[Collected data]
┌────────
-- ==== Sys2Proof/Syntax.lean ====
section
/-! DEFINITION. The syntax of everything the core or its host can be given: the ten commands (30_encoding.md R301),
host bus accesses (20_memory.md R200), the tree an artifact carries (30_encoding.md R332), and the host-program
notation (30_encoding.md R305). -/

namespace Sys2Proof

/-- The ten commands, one constructor per row of spec/opcode_table.json. No command has an operand field
(30_encoding.md R300). -/
inductive Instr where
  /-- 44_pipeline.md R830 -/
  | compress
  /-- 44_pipeline.md R840 -/
  | decompress
  /-- 40_lzw.md R400 -/
  | lzwEncode
  /-- 40_lzw.md R430 -/
  | lzwDecode
  /-- 41_huffman.md R500 -/
  | hufBuild
  /-- 41_huffman.md R530 -/
  | hufCodegen
  /-- 42_bitpack.md R600 -/
  | pack
  /-- 42_bitpack.md R620 -/
  | unpack
  /-- 43_container.md R700 -/
  | serialize
  /-- 43_container.md R710 -/
  | parse
  deriving DecidableEq, Repr

/-- One host bus access (20_memory.md R200). The size is in bytes; sizes and alignments that R213 does not admit can be
written down here and are refused by the machine. -/
inductive Access where
  /-- `HostRead(addr, size)` -/
  | read (addr : Word) (size : Nat)
  /-- `HostWrite(addr, size, value)`; the low `size` bytes of `value` are written. -/
  | write (addr : Word) (size : Nat) (value : Word)
  deriving DecidableEq, Repr

/-- The tree that ARENA holds from ROOT, without its handles: a leaf with its symbol, or an internal node with its
left (bit 0) and right (bit 1) subtrees (00_scope.md R21, 30_encoding.md R332). -/
inductive HufTree where
  | leaf (sym : Nat)
  | node (left right : HufTree)
  deriving DecidableEq, Repr, Inhabited

/-- The thirteen register names, any of which may stand for its offset as an address (10_state.md R102,
30_encoding.md R305). -/
inductive RegName where
  | cfg | ctrl | cmd | status | error | inLen | outLen | tokLen | pkLen | padLen | valid | nodeCount | progress
  deriving DecidableEq, Repr

/-- The windows, whose names stand for their bases (30_encoding.md R305). -/
inductive Window where
  | inp | out | tok | pk
  deriving DecidableEq, Repr

/-- The address of a host access as a program writes it: absolute, a register name, or a window base plus `k`
(30_encoding.md R305). -/
inductive HostAddr where
  | abs (a : Word)
  | reg (r : RegName)
  | win (w : Window) (k : Nat)
  deriving DecidableEq, Repr

/-- The value of a host write: a number, or a name bound by an earlier read (30_encoding.md R305). Names are numbered. -/
inductive HostValue where
  | lit (v : Word)
  | name (n : Nat)
  deriving DecidableEq, Repr

/-- One line of a host program (30_encoding.md R305). Names and labels are numbered. -/
inductive HostLine where
  /-- `WR32`, `WR16`, `WR8` -/
  | wr (size : Nat) (addr : HostAddr) (value : HostValue)
  /-- `RD32`, `RD16`, `RD8` -/
  | rd (size : Nat) (addr : HostAddr) (name : Nat)
  /-- `<label>:` -/
  | label (l : Nat)
  /-- `BNZ <name>, <mask>, <label>` -/
  | bnz (name : Nat) (mask : Word) (l : Nat)
  /-- `BZ <name>, <mask>, <label>` -/
  | bz (name : Nat) (mask : Word) (l : Nat)
  deriving DecidableEq, Repr

end Sys2Proof
end

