-- ==== Sys2Proof/Machine/Ops.lean ====
section
/-! DEFINITION. The named operations over memories and registers: sparse memories, little-endian integers, the updates a
command makes to its destinations, accepting a command, completing it, the error completion (the trap entry of this
device, 60_exceptions.md section 3), the acknowledgement (its return, R913), and reset. -/

namespace Sys2Proof.Machine

/-! ### Sparse memories -/

/-- What index `i` holds, if it is listed. -/
def Sparse.read {α : Type} : Sparse α → Nat → Option α
  | [], _ => none
  | (j, v) :: rest, i => if j = i then some v else Sparse.read rest i

/-- Store `v` at index `i`, keeping the indices strictly rising. -/
def Sparse.write {α : Type} : Sparse α → Nat → α → Sparse α
  | [], i, v => [(i, v)]
  | (j, u) :: rest, i, v =>
    if i < j then (i, v) :: (j, u) :: rest
    else if i = j then (i, v) :: rest
    else (j, u) :: Sparse.write rest i v

/-- The memory that lists the sequence `l` from index `n` on. -/
def Sparse.listFrom {α : Type} : Nat → List α → Sparse α
  | _, [] => []
  | n, x :: xs => (n, x) :: Sparse.listFrom (n + 1) xs

/-- The memory that lists the sequence `l` from index 0 on, and nothing else. -/
def Sparse.ofList {α : Type} (l : List α) : Sparse α := Sparse.listFrom 0 l

/-! ### Little-endian integers (20_memory.md R210) -/

/-- `n` bytes of `v`, byte `k` being bits `8k+7 : 8k`. -/
def leBytes : Nat → Nat → List Byte
  | 0, _ => []
  | n + 1, v => BitVec.ofNat 8 v :: leBytes n (v / 256)

/-- The integer whose little-endian bytes these are. -/
def leValue : List Byte → Nat
  | [] => 0
  | b :: bs => b.toNat + 256 * leValue bs

/-- Byte `k` of a 32-bit bus value: bits `8k+7 : 8k`. -/
def wordByte (v : Word) (k : Nat) : Byte := v.extractLsb' (8 * k) 8

/-! ### Destinations (10_state.md R117, R131)

A buffer whose valid bit is 0 holds nothing defined (93 U3): the model lists nothing in it. -/

/-- Clear TOK_V, and TOK_LEN with it (10_state.md R117). -/
def State.dropTokens (s : State) : State :=
  { s with tokMem := [], tokLen := 0#32, valid := { s.valid with tok := false } }

/-- Clear TREE_V, and NODE_COUNT with it (10_state.md R117); ROOT is then any value (93 U3). -/
def State.dropTree (s : State) : State :=
  { s with arena := [], root := Config.freeRoot s.draws, nodeCount := 0#17,
           valid := { s.valid with tree := false } }

/-- Clear CODES_V (10_state.md R117). -/
def State.dropCodes (s : State) : State :=
  { s with codes := [], valid := { s.valid with codes := false } }

/-- Clear PK_V, and PK_LEN and PAD_LEN with it (10_state.md R117). -/
def State.dropPacked (s : State) : State :=
  { s with pkMem := [], pkLen := 0#32, padLen := 0#3, valid := { s.valid with pk := false } }

/-- Write the token stream `t` to TOK_MEM and TOK_LEN and set TOK_V. -/
def State.putTokens (s : State) (t : List Nat) : State :=
  { s with tokMem := Sparse.ofList (t.map (BitVec.ofNat 16)), tokLen := BitVec.ofNat 32 t.length,
           valid := { s.valid with tok := true } }

/-- Write a tree's nodes, root and node count, and set TREE_V. -/
def State.putTree (s : State) (arena : List Node) (root count : Nat) : State :=
  { s with arena := Sparse.ofList arena, root := root, nodeCount := BitVec.ofNat 17 count,
           valid := { s.valid with tree := true } }

/-- Write the code table and set CODES_V. -/
def State.putCodes (s : State) (codes : Sparse Bits) : State :=
  { s with codes := codes, valid := { s.valid with codes := true } }

/-- Write packed bytes and the padding length, and set PK_V. -/
def State.putPacked (s : State) (bytes : List Byte) (pad : Nat) : State :=
  { s with pkMem := Sparse.ofList bytes, pkLen := BitVec.ofNat 32 bytes.length, padLen := BitVec.ofNat 3 pad,
           valid := { s.valid with pk := true } }

/-- Write output bytes to OUT_MEM and OUT_LEN; OUT has no valid bit. -/
def State.putOut (s : State) (bytes : List Byte) : State :=
  { s with outMem := Sparse.ofList bytes, outLen := BitVec.ofNat 32 bytes.length }

/-! ### The error codes (30_encoding.md R320, R321) -/

/-- VALID's layout (10_state.md R113): TOK_V bit 0, TREE_V bit 1, CODES_V bit 2, PK_V bit 3. -/
def Valid.bits (v : Valid) : BitVec 4 :=
  BitVec.ofBool v.pk ++ BitVec.ofBool v.codes ++ BitVec.ofBool v.tree ++ BitVec.ofBool v.tok

/-- DETAIL of a CORRUPT_STREAM (30_encoding.md R321). -/
def Corrupt.detail : Corrupt → Byte
  | .truncated => 0x01#8
  | .badPad => 0x02#8
  | .badTag => 0x03#8
  | .badSymbol => 0x04#8
  | .dupSymbol => 0x05#8
  | .treeShape => 0x06#8
  | .lenMismatch => 0x07#8
  | .unknownCode => 0x08#8
  | .midWalk => 0x09#8
  | .padNonzero => 0x0A#8
  | .emptyTokens => 0x0B#8
  | .badFirst => 0x0C#8
  | .badCode => 0x0D#8

/-- DETAIL of a CAPACITY_EXCEEDED (30_encoding.md R321). -/
def Buffer.detail : Buffer → Byte
  | .inp => 0x01#8
  | .out => 0x02#8
  | .tok => 0x03#8
  | .pk => 0x04#8

/-- ERROR.CODE of BAD_COMMAND (30_encoding.md R320). -/
def badCommandCode : Byte := 0x03#8

/-- ERROR.CODE (30_encoding.md R320). -/
def Cause.code : Cause → Byte
  | .emptyInput => 0x01#8
  | .corrupt _ => 0x02#8
  | .sequence _ => 0x04#8
  | .noCode => 0x04#8
  | .capacity _ => 0x05#8

/-- ERROR.DETAIL (30_encoding.md R321); a SEQUENCE_ERROR's is the mask of missing bits in VALID's layout
(60_exceptions.md R904). -/
def Cause.detail : Cause → Byte
  | .emptyInput => 0x00#8
  | .corrupt d => d.detail
  | .sequence missing => 0#4 ++ missing.bits
  | .noCode => 0x10#8
  | .capacity b => b.detail

/-- The ERROR register after an error (44_pipeline.md R812). -/
def CmdError.reg (e : CmdError) : ErrorReg := ⟨e.cause.code, e.cause.detail, opcode e.stage⟩

/-- ERROR.CODE = NONE (30_encoding.md R320, R322). -/
def ErrorReg.none : ErrorReg := ⟨0#8, 0#8, 0#8⟩

/-! ### The life of a command (44_pipeline.md section 1) -/

/-- Accept command `i`: the second branch of the CMD write (44_pipeline.md R801). -/
def State.accept (i : Instr) (s : State) : State :=
  { s with engine := .running i, done := false, err := false, error := ErrorReg.none, progress := 0#7 }

/-- BAD_COMMAND: the first branch of the CMD write, completed at once, nothing else changed (60_exceptions.md R902). -/
def State.badCommand (op : Byte) (s : State) : State :=
  { s with error := ⟨badCommandCode, 0#8, op⟩, done := true, err := true }

/-- Error completion, the trap entry of this device (60_exceptions.md R910): one atomic step. -/
def State.errorCompletion (e : CmdError) (s : State) : State :=
  { s with error := e.reg,
           valid := ⟨false, false, false, false⟩,
           tokLen := 0#32, nodeCount := 0#17, pkLen := 0#32, padLen := 0#3, outLen := 0#32,
           progress := 0#7,
           outMem := [], tokMem := [], pkMem := [], arena := [], codes := [],
           root := Config.freeRoot s.draws,
           engine := .idle, done := true, err := true,
           draws := s.draws + 1 }

/-- Successful completion of a command whose updates give `t` (44_pipeline.md R803). -/
def State.okCompletion (t : State) : State :=
  { t with error := ErrorReg.none, progress := 100#7,
           engine := .idle, done := true, err := false,
           draws := t.draws + 1 }

/-- The completion step (44_pipeline.md R803): `s` is the state the command started from, `r` what it came to. -/
def State.complete (s : State) : Except CmdError State → State
  | .ok t => t.okCompletion
  | .error e => s.errorCompletion e

/-- Acknowledge a completion: STATUS.DONE is cleared, ERR and ERROR stay (60_exceptions.md R913, 44_pipeline.md R805). -/
def State.ack (s : State) : State := { s with done := false }

/-! ### Reset -/

/-- What both resets do (70_reset_and_hazards.md R1000, R1001): every register at its reset value, no micro-state, and
every memory's contents unspecified. The instance's parameters and the host's side of the bus are not the core's to
change. -/
def State.resetCore (s : State) : State :=
  { State.resetOf s.params with
      agenda := s.agenda, rdata := s.rdata, inGen := s.draws, root := Config.freeRoot s.draws,
      draws := s.draws + 1 }

end Sys2Proof.Machine
end

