-- ==== Sys2Proof/Machine/Core.lean ====
section
/-! DEFINITION. The machine as the host runs it. -/

def Sys2Proof.core : Host.Core := { State := Sys2Proof.Machine.State, Fault := Sys2Proof.Machine.Fault, Refusal := Sys2Proof.Machine.Refusal, step := Sys2Proof.Machine.step, reset := Sys2Proof.Machine.State.reset }
end

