-- ==== Sys2Proof/Laws/Sparse.lean ====
section
/-! SUPPORT. Sparse memories: read after write, the canonical form and what keeps it, the memory that lists a sequence,
and that every memory operation of the machine keeps the canonical form. -/

namespace Sys2Proof.Machine

variable {α : Type}

/-! ### Read after write -/

@[simp] theorem Sparse.read_nil (i : Nat) : Sparse.read ([] : Sparse α) i = none := rfl

theorem Sparse.read_cons (j : Nat) (v : α) (m : Sparse α) (i : Nat) :
    Sparse.read ((j, v) :: m) i = if j = i then some v else Sparse.read m i := rfl

@[simp] theorem Sparse.read_write_same (m : Sparse α) (i : Nat) (v : α) :
    Sparse.read (Sparse.write m i v) i = some v := by
  induction m with
  | nil => simp [Sparse.write, Sparse.read]
  | cons p m ih =>
    obtain ⟨j, u⟩ := p
    simp only [Sparse.write]
    split
    · simp [Sparse.read]
    · split
      · simp [Sparse.read]
      · simp only [Sparse.read]
        rw [if_neg (by omega), ih]

theorem Sparse.read_write_other (m : Sparse α) {i k : Nat} (v : α) (h : i ≠ k) :
    Sparse.read (Sparse.write m i v) k = Sparse.read m k := by
  induction m with
  | nil => simp [Sparse.write, Sparse.read, h]
  | cons p m ih =>
    obtain ⟨j, u⟩ := p
    simp only [Sparse.write]
    split
    · simp [Sparse.read, h]
    · split
      · subst_vars; simp [Sparse.read, h]
      · simp [Sparse.read, ih]

theorem Sparse.read_write (m : Sparse α) (i k : Nat) (v : α) :
    Sparse.read (Sparse.write m i v) k = if i = k then some v else Sparse.read m k := by
  split
  · subst_vars; simp
  · exact Sparse.read_write_other m v ‹_›

/-! ### The canonical form -/

theorem Sparse.wf_cons {j : Nat} {v : α} {m : Sparse α} :
    Sparse.wf ((j, v) :: m) = true ↔ (∀ p ∈ m, j < p.1) ∧ Sparse.wf m = true := by
  induction m generalizing j v with
  | nil => simp [Sparse.wf]
  | cons p m ih =>
    obtain ⟨k, u⟩ := p
    simp only [Sparse.wf, Bool.and_eq_true, decide_eq_true_eq, List.mem_cons, forall_eq_or_imp]
    rw [ih]
    exact ⟨fun ⟨h, h1, h2⟩ => ⟨⟨h, fun p hp => h.trans (h1 p hp)⟩, h1, h2⟩, fun ⟨⟨h, _⟩, h1, h2⟩ => ⟨h, h1, h2⟩⟩

/-- The canonical form is that the indices are strictly rising. -/
theorem Sparse.wf_iff_pairwise (m : Sparse α) :
    Sparse.wf m = true ↔ m.Pairwise (fun p q => p.1 < q.1) := by
  induction m with
  | nil => simp [Sparse.wf]
  | cons p m ih => obtain ⟨j, v⟩ := p; rw [Sparse.wf_cons, List.pairwise_cons, ih]

theorem Sparse.mem_write {m : Sparse α} {i : Nat} {v : α} {p : Nat × α} (h : p ∈ Sparse.write m i v) :
    p = (i, v) ∨ p ∈ m := by
  induction m with
  | nil => simpa [Sparse.write] using h
  | cons q m ih =>
    obtain ⟨j, u⟩ := q
    simp only [Sparse.write] at h
    split at h
    · simpa using h
    · split at h
      · simp only [List.mem_cons] at h ⊢; tauto
      · simp only [List.mem_cons] at h ⊢; tauto

/-- A write keeps the canonical form. -/
theorem Sparse.wf_write {m : Sparse α} (i : Nat) (v : α) (h : Sparse.wf m = true) :
    Sparse.wf (Sparse.write m i v) = true := by
  induction m with
  | nil => rfl
  | cons q m ih =>
    obtain ⟨j, u⟩ := q
    obtain ⟨h1, h2⟩ := Sparse.wf_cons.1 h
    simp only [Sparse.write]
    split
    · rw [Sparse.wf_cons]
      refine ⟨fun p hp => ?_, h⟩
      rcases List.mem_cons.1 hp with rfl | hp
      · assumption
      · exact lt_trans ‹_› (h1 p hp)
    · split
      · subst_vars; exact Sparse.wf_cons.2 ⟨h1, h2⟩
      · refine Sparse.wf_cons.2 ⟨fun p hp => ?_, ih h2⟩
        rcases Sparse.mem_write hp with rfl | hp
        · simp only; omega
        · exact h1 p hp

theorem Sparse.read_eq_none_of_lt {m : Sparse α} {i : Nat} (h : ∀ p ∈ m, i < p.1) : Sparse.read m i = none := by
  induction m with
  | nil => rfl
  | cons q m ih =>
    obtain ⟨j, u⟩ := q
    have hj : i < j := h (j, u) List.mem_cons_self
    rw [Sparse.read_cons, if_neg (by omega), ih fun p hp => h p (by simp [hp])]

theorem Sparse.isSome_read_iff {m : Sparse α} {i : Nat} :
    (Sparse.read m i).isSome = true ↔ i ∈ m.map Prod.fst := by
  induction m with
  | nil => simp
  | cons q m ih =>
    obtain ⟨j, u⟩ := q
    rw [Sparse.read_cons]
    split
    · simp_all
    · rw [ih]
      simp only [List.map_cons, List.mem_cons]
      constructor
      · exact Or.inr
      · rintro (rfl | h)
        · contradiction
        · exact h

/-- Canonical memories that read alike everywhere are equal data. -/
theorem Sparse.ext_of_wf {m n : Sparse α} (hm : Sparse.wf m = true) (hn : Sparse.wf n = true)
    (h : ∀ i, Sparse.read m i = Sparse.read n i) : m = n := by
  induction m generalizing n with
  | nil =>
    cases n with
    | nil => rfl
    | cons q n => obtain ⟨k, w⟩ := q; simpa [Sparse.read] using h k
  | cons p m ih =>
    obtain ⟨j, v⟩ := p
    obtain ⟨hm1, hm2⟩ := Sparse.wf_cons.1 hm
    cases n with
    | nil => simpa [Sparse.read] using h j
    | cons q n =>
      obtain ⟨k, w⟩ := q
      obtain ⟨hn1, hn2⟩ := Sparse.wf_cons.1 hn
      have hjk : j = k := by
        rcases lt_trichotomy j k with hlt | heq | hgt
        · have := h j
          rw [Sparse.read_cons, if_pos rfl, Sparse.read_cons, if_neg (by omega),
            Sparse.read_eq_none_of_lt fun p hp => hlt.trans (hn1 p hp)] at this
          simp at this
        · exact heq
        · have := h k
          rw [Sparse.read_cons k, if_pos rfl, Sparse.read_cons, if_neg (by omega),
            Sparse.read_eq_none_of_lt fun p hp => hgt.trans (hm1 p hp)] at this
          simp at this
      subst hjk
      have hv : v = w := by simpa [Sparse.read] using h j
      subst hv
      congr 1
      refine ih hm2 hn2 fun i => ?_
      by_cases hi : j = i
      · subst hi
        rw [Sparse.read_eq_none_of_lt hm1, Sparse.read_eq_none_of_lt hn1]
      · simpa [Sparse.read, hi] using h i

/-! ### The memory that lists a sequence -/

theorem Sparse.read_listFrom (l : List α) (n i : Nat) :
    Sparse.read (Sparse.listFrom n l) i = if n ≤ i then l[i - n]? else none := by
  induction l generalizing n with
  | nil => simp [Sparse.listFrom]
  | cons x l ih =>
    rw [Sparse.listFrom, Sparse.read_cons, ih]
    by_cases h : n = i
    · simp [h]
    · rw [if_neg h]
      by_cases h' : n + 1 ≤ i
      · rw [if_pos h', if_pos (by omega), show i - n = (i - (n + 1)) + 1 by omega, List.getElem?_cons_succ]
      · rw [if_neg h', if_neg (by omega)]

/-- Reading the memory that lists `l` gives `l`, and nothing beyond it. -/
@[simp] theorem Sparse.read_ofList (l : List α) (i : Nat) : Sparse.read (Sparse.ofList l) i = l[i]? := by
  simp [Sparse.ofList, Sparse.read_listFrom]

theorem Sparse.le_of_mem_listFrom {l : List α} {n : Nat} {p : Nat × α} (h : p ∈ Sparse.listFrom n l) : n ≤ p.1 := by
  induction l generalizing n with
  | nil => simp [Sparse.listFrom] at h
  | cons x l ih =>
    rcases List.mem_cons.1 h with rfl | h
    · exact le_rfl
    · exact (Nat.le_succ n).trans (ih h)

theorem Sparse.wf_listFrom (l : List α) (n : Nat) : Sparse.wf (Sparse.listFrom n l) = true := by
  induction l generalizing n with
  | nil => rfl
  | cons x l ih => exact Sparse.wf_cons.2 ⟨fun _ hp => Sparse.le_of_mem_listFrom hp, ih (n + 1)⟩

/-- The memory that lists a sequence is in canonical form. -/
@[simp] theorem Sparse.wf_ofList (l : List α) : Sparse.wf (Sparse.ofList l) = true := Sparse.wf_listFrom l 0

@[simp] theorem Sparse.wf_nil : Sparse.wf ([] : Sparse α) = true := rfl

@[simp] theorem Memory.wf_nil : Memory.wf [] = true := rfl

theorem Memory.wf_write {m : Memory} (i : Nat) (b : Byte) (h : Memory.wf m = true) :
    Memory.wf (Sparse.write m i b) = true := Sparse.wf_write i b h

@[simp] theorem Memory.wf_ofList (l : List Byte) : Memory.wf (Sparse.ofList l) = true := Sparse.wf_ofList l

/-! ### The memory operations of the machine keep the canonical form -/

/-- A byte stored over the bus keeps IN_MEM canonical. -/
theorem inWrite_inMem_wf {s : State} (off : Nat) (b : Byte) (h : Memory.wf s.inMem = true) :
    Memory.wf (inWrite s off b).inMem = true := by
  unfold inWrite
  split
  · exact h
  · split
    · exact h
    · exact Memory.wf_write off b h

theorem byteWrite_inMem_wf {s : State} (a : Nat) (b : Byte) (h : Memory.wf s.inMem = true) :
    Memory.wf (byteWrite s a b).inMem = true := by
  unfold byteWrite
  split
  · exact inWrite_inMem_wf _ b h
  · exact h

/-- A whole bus write keeps IN_MEM canonical. -/
theorem bytesWrite_inMem_wf {s : State} (a : Nat) (v : Word) (n : Nat) (h : Memory.wf s.inMem = true) :
    Memory.wf (bytesWrite s a v n).inMem = true := by
  induction n with
  | zero => exact h
  | succ n ih => exact byteWrite_inMem_wf _ _ ih

/-- A code table is in canonical form. -/
theorem codeTable_wf (tree : HufTree) : Sparse.wf (codeTable tree) = true := by
  unfold codeTable
  generalize treeCodes tree = l
  suffices ∀ m : Sparse Bits, Sparse.wf m = true →
      Sparse.wf (l.foldl (fun m c => Sparse.write m c.1 c.2) m) = true from this [] rfl
  induction l with
  | nil => exact fun m h => h
  | cons c l ih => exact fun m h => ih _ (Sparse.wf_write _ _ h)

/-- The memories after reset are in canonical form, for every choice of parameters. -/
theorem resetOf_memories_wf (p : Params) :
    Memory.wf (State.resetOf p).inMem = true ∧ Memory.wf (State.resetOf p).outMem = true ∧
    Sparse.wf (State.resetOf p).tokMem = true ∧ Memory.wf (State.resetOf p).pkMem = true ∧
    Sparse.wf (State.resetOf p).arena = true ∧ Sparse.wf (State.resetOf p).codes = true :=
  ⟨rfl, rfl, rfl, rfl, rfl, rfl⟩

end Sys2Proof.Machine
end

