end Built

/-- A non-empty input has tokens, all below CEILING (40_lzw.md R410, R414). -/
theorem lzwEncode_tokens {ceiling cap : Nat} (hc : 256 ≤ ceiling) {b : List Byte} {toks : List Nat} (hb : b ≠ [])
    (h : lzwEncode ceiling cap b = .ok toks) : toks ≠ [] ∧ toks.length ≤ b.length ∧ ∀ x ∈ toks, x < ceiling := by
  obtain ⟨hlt, hcount⟩ := (lzwTokensBoundedAndCounted ceiling cap b hc).1 toks h
  obtain ⟨hpos, hle⟩ := hcount (List.length_pos_iff.2 hb)
  exact ⟨List.length_pos_iff.1 hpos, hle, hlt⟩

/-! ### The composites -/

/-- The error list of 44_pipeline.md R830. -/
def compressErrors : List CmdError :=
  [⟨.emptyInput, .compress⟩, ⟨.capacity .inp, .compress⟩, ⟨.capacity .tok, .lzwEncode⟩, ⟨.capacity .pk, .pack⟩,
    ⟨.capacity .out, .serialize⟩]

/-- The error list of 44_pipeline.md R840. -/
def decompressErrors : List CmdError :=
  ⟨.capacity .inp, .decompress⟩ ::
    (((raised .parse).filter (· ≠ .capacity .inp)).map (CmdError.mk · .parse) ++
      (raised .unpack).map (CmdError.mk · .unpack) ++ (raised .lzwDecode).map (CmdError.mk · .lzwDecode))

variable {v : View} {e : CmdError}

theorem View.compressStages_error (hwf : v.params.wf = true) (hne : v.input ≠ [])
    (hin : v.input.length ≤ v.params.inCap) (h : v.compressStages = .error e) : e ∈ compressErrors := by
  obtain ⟨hceil, -⟩ := Params.bounds hwf
  simp only [View.compressStages_eq hin, except_bind_eq_error, except_mapError_eq_error, except_mapError_eq_ok] at h
  obtain ⟨c, hc, rfl⟩ | ⟨toks, htoks, h⟩ := h
  · rw [lzwEncode_error hc]; decide
  obtain ⟨htoksNe, -, hlt⟩ := lzwEncode_tokens hceil hne htoks
  simp only [if_neg htoksNe, except_bind_eq_error, except_mapError_eq_error, except_map_eq_error] at h
  obtain ⟨c, hc, rfl⟩ | ⟨p, -, c, hc, rfl⟩ := h
  · rw [packTokens_builtTree_error hwf htoksNe hlt hc]; decide
  · rw [serializeArtifact_error hc]; decide

theorem View.decompressStages_error (hin : v.input.length ≤ v.params.inCap) (h : v.decompressStages = .error e) :
    e ∈ decompressErrors := by
  simp only [View.decompressStages_eq hin, except_bind_eq_error, except_mapError_eq_error, except_map_eq_error] at h
  refine List.mem_cons_of_mem _ ?_
  obtain ⟨c, hc, rfl⟩ | ⟨r, -, ⟨c, hc, rfl⟩ | ⟨toks, -, c, hc, rfl⟩⟩ := h
  · refine List.mem_append_left _ (List.mem_append_left _ (List.mem_map_of_mem (List.mem_filter.2 ⟨?_, ?_⟩)))
    · exact parseArtifact_error hc
    · exact decide_eq_true (parseArtifact_error_ne_inp hc)
  · exact List.mem_append_left _ (List.mem_append_right _ (List.mem_map_of_mem (unpackTokens_error hc)))
  · exact List.mem_append_right _ (List.mem_map_of_mem (lzwDecode_error hc))

theorem View.compress_error (hwf : v.params.wf = true) (h : v.run .compress = .error e) : e ∈ compressErrors := by
  simp only [View.run] at h
  split_ifs at h with hnil hlong
  · cases h; decide
  · cases h; decide
  · exact View.compressStages_error hwf hnil (Nat.le_of_not_lt hlong) h

theorem View.decompress_error (h : v.run .decompress = .error e) : e ∈ decompressErrors := by
  simp only [View.run] at h
  split_ifs at h with hlong
  · cases h; decide
  · exact View.decompressStages_error (Nat.le_of_not_lt hlong) h

/-! ### What the host sees -/

variable {s t : State} {i : Instr}

/-- A state gives a view of its parameters and its input. -/
theorem given_blank (s : State) (hwf : s.params.wf = true) : s.Given (.blank s.params s.inBytes) :=
  ⟨rfl, hwf, rfl, nofun⟩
└────────
#### [ASSIGNMENT]
Scan the entries above for the line containing "fun m h => h", and copy it and all lines after it exactly, down to and including the line containing "R410, R414). -/".

#### [EXERCISE OUTPUT]
  | nil => exact fun m h => h
  | cons c l ih => exact fun m h => ih _ (Sparse.wf_write _ _ h)

/-- The memories after reset are in canonical form, for every choice of parameters. -/
theorem resetOf_memories_wf (p : Params) :
    Memory.wf (State.resetOf p).inMem = true ∧ Memory.wf (State.resetOf p).outMem = true ∧
    Sparse.wf (State.resetOf p).tokMem = true ∧ Memory.wf (State.resetOf p).pkMem = true ∧
    Sparse.wf (State.resetOf p).arena = true ∧ Sparse.wf (State.resetOf p).codes = true :=
  ⟨rfl, rfl, rfl, rfl, rfl, rfl⟩

end Sys2Proof.Machine
end

end Built

/-- A non-empty input has tokens, all below CEILING (40_lzw.md R410, R414). -/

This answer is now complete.